J'ai compris en arrivant là bas: l'espace qui entoure le musée était empli de jeux pour enfants, que ne dédaignaient d'ailleurs pas les jeunes gens et les adultes. Il s'agissait de remettre à l'honneur les jeux traditionnels de différentes ethnies montagnardes, venues de loin pour la circonstance.

Le gouvernement du Vietnam fait grand cas de ce qu'on appelle ici les ethnies minoritaires. La presque totalité des habitants est d'ethnie viet (on dit aussi kinh). Aux frontières du pays, dans les montagnes surtout, vivent une cinquantaine d'ethnies différentes, représentées chacune par un très petit nombre d'habitants. Le musée ethnographique expose leurs costumes, très différents les uns des autres, leurs objets quotidiens ou rituels, explique leurs coutumes et traditions. Lors de la fête du Têt, ces villageois lointains ont été invités à se rendre au musée pour faire connaître leurs jeux traditionnels aux petits citadins.

Le premier jeu que nous rencontrons, c'est la danse des bambous. Tenus par des jeunes filles, les bambous au ras du sol claquent et se déplacent rapidement en rythme avec la musique. Il faut sauter dans les interstices et ça n'a pas l'air facile. Mais les chutes font partie de la rigolade. Plus loin, des jeunes circulent sur des échasses. Huong me demande comment ça s'appelle en français (jamais perdre une occasion de s'instruire). Là aussi, la jeunesse se marre bien.

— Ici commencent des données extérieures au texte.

-- ==== Sys2Proof/Config.lean ====
section
/-! DEFINITION. What one part fixes at the factory, and the free values: opaque constants without a body, so that
nothing can be proved of the values the spec leaves open (log entries 3 and 4). -/

namespace Sys2Proof.Config

/-- A sample of a converter or a seam, from its direction, its rate code, a seam's ratio and where the output instant
lies between two input samples, the number of the output sample and the input around the instant its latency back: R116
and R117 give its quality figures, not its value (log entry 20). -/
opaque convSample : Nat → Nat → Nat → List Int → BitVec 24
opaque seamSample : Nat → Nat → Nat → Nat → Nat → List Int → BitVec 24

/-- The next two states of a seam's loop, the estimate in 2^-40 and its second state, from its bandwidth code, rate code,
its two states and the lead of its foreign tack over the tack of the boundary: R118 calls the estimator a second-order
loop and gives no coefficients (log entry 29). -/
opaque seamRatio : Nat → Nat → Nat → Nat → Int → BitVec 43
opaque seamSecond : Nat → Nat → Nat → Nat → Int → BitVec 64

/-- Which destinations are incomplete at a fence miss that is detected without a list of them: R54 leaves it open (log
entry 63). -/
opaque missed : Nat → Nat → Bool

/-- The work complete at such a miss, scaled to the 109 µs window (R55, log entry 63). -/
opaque workDone : Nat → BitVec 22

/-- Frames an egress queue holds before it is full: R158 speaks of a full queue and gives no size (log entry 21). -/
opaque queueDepth : Nat

/-- The frequency estimate a servo forms at a measurement, 1/256 ppb: R211 gives no estimator (log entry 23). -/
opaque servoFreq : Nat → BitVec 32

/-- The rate at which a servo slews; taken within the bound of R211 (log entry 23). -/
opaque slewRate : Nat → BitVec 32

/-- MAC addresses of N0 to N3 from the factory (R381, log entry 4). -/
opaque factoryMac : Nat → BitVec 48

/-- The trimmed pace curve from the factory; taken as at least the catalog curve (R33, log entry 4). -/
opaque factoryTrim : Nat → BitVec 22

/-- Coefficients c1, c2, c3 of the TCXO model from the factory (R245, log entry 4). -/
opaque factoryCoef : Nat → BitVec 32

/-- A refined coefficient or ageing rate: R245 names a least-squares fit and not its form (log entry 25). -/
opaque refined : Nat → BitVec 32

/-- The size of the correction a media clock's loop adds to its frequency in a stitch, taken within the bound of R240,
which gives no loop (log entry 75). -/
opaque loopStep : Nat → BitVec 32

/-- The recovered rate of an ACR stream in 2^-32 blocks a stitch, from ACR_MODE, the rate before and what it is steered
by, the departure of LEVEL or of the arrival: R189 gives no estimator (log entry 26). -/
opaque acrLoop : Nat → Nat → Int → BitVec 34

/-- The band a synthesizer's search selects: R252 names the rule, not the part's band limits (log entry 27). -/
opaque synBand : Nat → BitVec 4

/-- A sample a source takes from a replay spool: R85 gives KIND 6 no packing (log entry 28). -/
opaque replaySample : Nat → BitVec 24

/-- Words by which the sources that replay a spool move its cursor at a boundary: R85 and R301 give no pace (log entry
28). -/
opaque replayWords : Nat → BitVec 14

/-- What lies in the DRAM burst at a word address: places in jitter-buffer rings (true, stream, position, 0) and in spools
(false, spool, item, word): the spec gives the DRAM no layout (log entry 50). -/
opaque dramPlaces : Nat → Nat → List (Bool × Nat × Nat × Nat)

/-- The 64-bit module identity of the label (R376, log entry 4). -/
opaque uid : BitVec 64

/-- The silicon stepping, major and minor (Table 16-4, log entry 4). -/
opaque stepping : BitVec 16

/-- The maintenance password of the label, in its bytes (R384, log entry 4). -/
opaque password : List (BitVec 8)

/-- Which erase and program operations of the NOR fail: R386 answers such an error, and the NOR is outside the module
(log entry 88). -/
opaque norFails : Nat → Bool

/-- The instant at which a membership query is answered, within its maximum response time (R159, log entry 35). -/
opaque answerDelay : Nat → BitVec 40

/-- The TAG an internal producer gives the item that follows the sequence number of its spool: R292 calls it the
producer's and gives no value (log entry 45). -/
opaque itemTag : Nat → Nat → BitVec 16

/-- The random part of a SESSION_ID and of a DEVICE_NONCE (R337, log entry 31). -/
opaque sessionId : Nat → BitVec 32
opaque nonce : Nat → BitVec 128

end Sys2Proof.Config
end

Huong m'entraîne: elle a repéré un spectacle de marionnettes sur l'eau. J'ai déjà vu celui de Hanoi, un must touristique, mais celui là est en plein air. Dans une pièce d'eau de dix à quinze mètres de diamètre (l'eau boueuse cache les longues tiges qui permettent de manipuler les marionnettes), un décor en forme de pagode fermée par trois stores placés côte à côte est installé avec, devant, simulant une cour, un espace délimité par des bambous au ras de l'eau avec une sorte de porche très minimaliste. 20 000 Dongs l'entrée, un peu moins de 1 euro. On passe le « guichet », des fauteuils en plastique sont disposés en deux ou trois rangs sur la moitié du pourtour de la pièce d'eau. Huong installe son petit garçon, lui recommande de rester avec moi, et disparaît: en tant que guide touristique, elle connaît pas mal de monde ici, bonne occasion de bavarder.

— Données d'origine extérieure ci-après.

/-- An Announce is a BMCA input (R200, R215). -/
def announce (s : State) (k : Nat) (d : Dataset) : State :=
  let b := tbOf s k
  let own := ownDs s k
  if fv s .TB_CTRL_ROLE k = 1 ∧ better own d then
    match b.state with
    | .freeRun => becomeMaster s k
    | .holding => becomeMaster s k
    | _ => s
  else
    let follows := match b.state, b.gm with
      | .master, _ => true
      | _, none => true
      | _, some g => (g.sender == d.sender && g.port == d.port) || better d g
    if !follows then s
    else
      let s := tbMaster s k (some d)
      let s := setTbk s k { tbOf s k with annAt := some s.now }
      match b.state with
      | .freeRun => tbState (setTbk s k { tbOf s k with outRun := 0, okRun := 0 }) k .acquiring
      | .holding => tbState (setTbk s k { tbOf s k with outRun := 0, okRun := 0 }) k .acquiring
      | .master => tbState (setTbk s k { tbOf s k with outRun := 0, okRun := 0 }) k .acquiring
      | _ => s

/-- A Sync with its master time gives the offset local − master (the servo section of spec/09). -/
def syncMeasured (s : State) (k : Nat) (local_ master : Int) : State :=
  let s := setTbk s k { tbOf s k with t2t1 := local_ - master }
  measure s k (local_ - master - (tbOf s k).mpd)

/-- The instant of reception in the time base's time at the reference plane, 1/16 ns (R204). -/
def rxStamp (s : State) (k port : Nat) : Int := (tb16 s k : Int) - rxCorr s port

def setMpd (s : State) (k : Nat) (d : Int) : State :=
  setTbk s k { tbOf s k with mpd := (clampI 0 0xFFFFFFFF d).toNat }

/-- Is the port one on which the time base listens (R198, R200)? -/
def tbListens (s : State) (k port : Nat) : Bool :=
  fb s .TB_CTRL_EN k && (portOf s port).state == .up && (tbOf s k).state != .mirrored && (tbPorts s k).contains port

/-- The port is the time base's own, or the one that the BMCA made slave of a relay (R200). -/
def onSlavePort (s : State) (k port : Nat) : Bool :=
  !relays s k || match (tbOf s k).gm with
    | some g => g.port == port
    | none => false

/-- The message came from the master that the BMCA has selected, over its port (R200). -/
def fromMaster (s : State) (k port sender : Nat) : Bool :=
  match (tbOf s k).gm with
  | some g => g.sender == sender && g.port == port
  | none => false

/-- The rateRatio of a relay: its servo's frequency estimate, as an offset from 1 in 2^-41 (R200, log entry 72). -/
def rateRatio (s : State) (k : Nat) : Int := rdiv ((tbOf s k).freq * 2 ^ 41) 256000000000

/-- What a relay adds to the correction of a Sync or its Follow_Up: the link delay, and its residence at its rateRatio. A
Sync is relayed as it arrives, so it resides from one MAC's reference plane to the other's (R200, log entry 72). -/
def relayCorr (s : State) (k port : Nat) : Int :=
  (tbOf s k).mpd + rdiv (((rxCorr s port + txCorr s (5 - port) : Nat) : Int) * (256000000000 + (tbOf s k).freq)) 256000000000

/-- A relay sends on its other port what came over the slave port (R200). -/
def relay (s : State) (k port seq : Nat) (m : PtpBody) : State := if relays s k then ptpSend s k (5 - port) seq m else s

Beaucoup d'enfants autour de nous, des mères, des jeunes filles, quelques hommes, avec chacun(e) deux ou trois petits bien emmitouflés car il ne fait pas chaud. Quelques fillettes qui ont des jupes virevoltantes se promènent un peu (pour les montrer?). Une autre a ramassé deux baguettes de bambou, elle fait sa petite musique perso sur la barrière qui borde la pièce d'eau. Les manipulateurs, dans l'eau jusqu'à la ceinture, s'affairent puis disparaissent derrière les stores. La musique des gongs et des tambours avertit les enfants un peu distraits que c'est maintenant qu'il faut regarder. En apéritif, deux minuscules personnages joutent sur une barre transversale du « porche »Ils se précipitent l'un contre l'autre, encore et encore, les gosses rigolent, un des deux finit par tomber dans l'eau, éclat de rire général.

Puis c'est l'épisode fumigènes: on entend claquer les pétards, des lumières filent au ras de l'eau selon une trajectoire sinueuse, une épaisse fumée s'élève. Mais, contrairement au spectacle en salle de Hanoi, elle n'incommode pas les spectateurs, elle se dissipe à mesure dans le ciel.

On verra apparaître ensuite, par tableaux successifs, plusieurs des grands classiques des marionnettes sur l'eau. Le combat entre deux buffles a beaucoup de succès. A un moment, deux serpents annelés aux couleurs contrastées évoluent à la surface de l'eau, se poursuivent, se tiennent compagnie. Le gamin me dit: «serpent»: sa mère lui apprend quelques mots de français, celui là il l'aime bien. Plus tard, deux personnages essaient, avec une épuisette minuscule, d'attraper d'énormes poissons qui plongent dans l'eau et en ressortent avec de grands bouillonnements. A tour de rôle, ils ratent les poissons et coiffent leur comparse de l'épuisette à la grande joie des enfants.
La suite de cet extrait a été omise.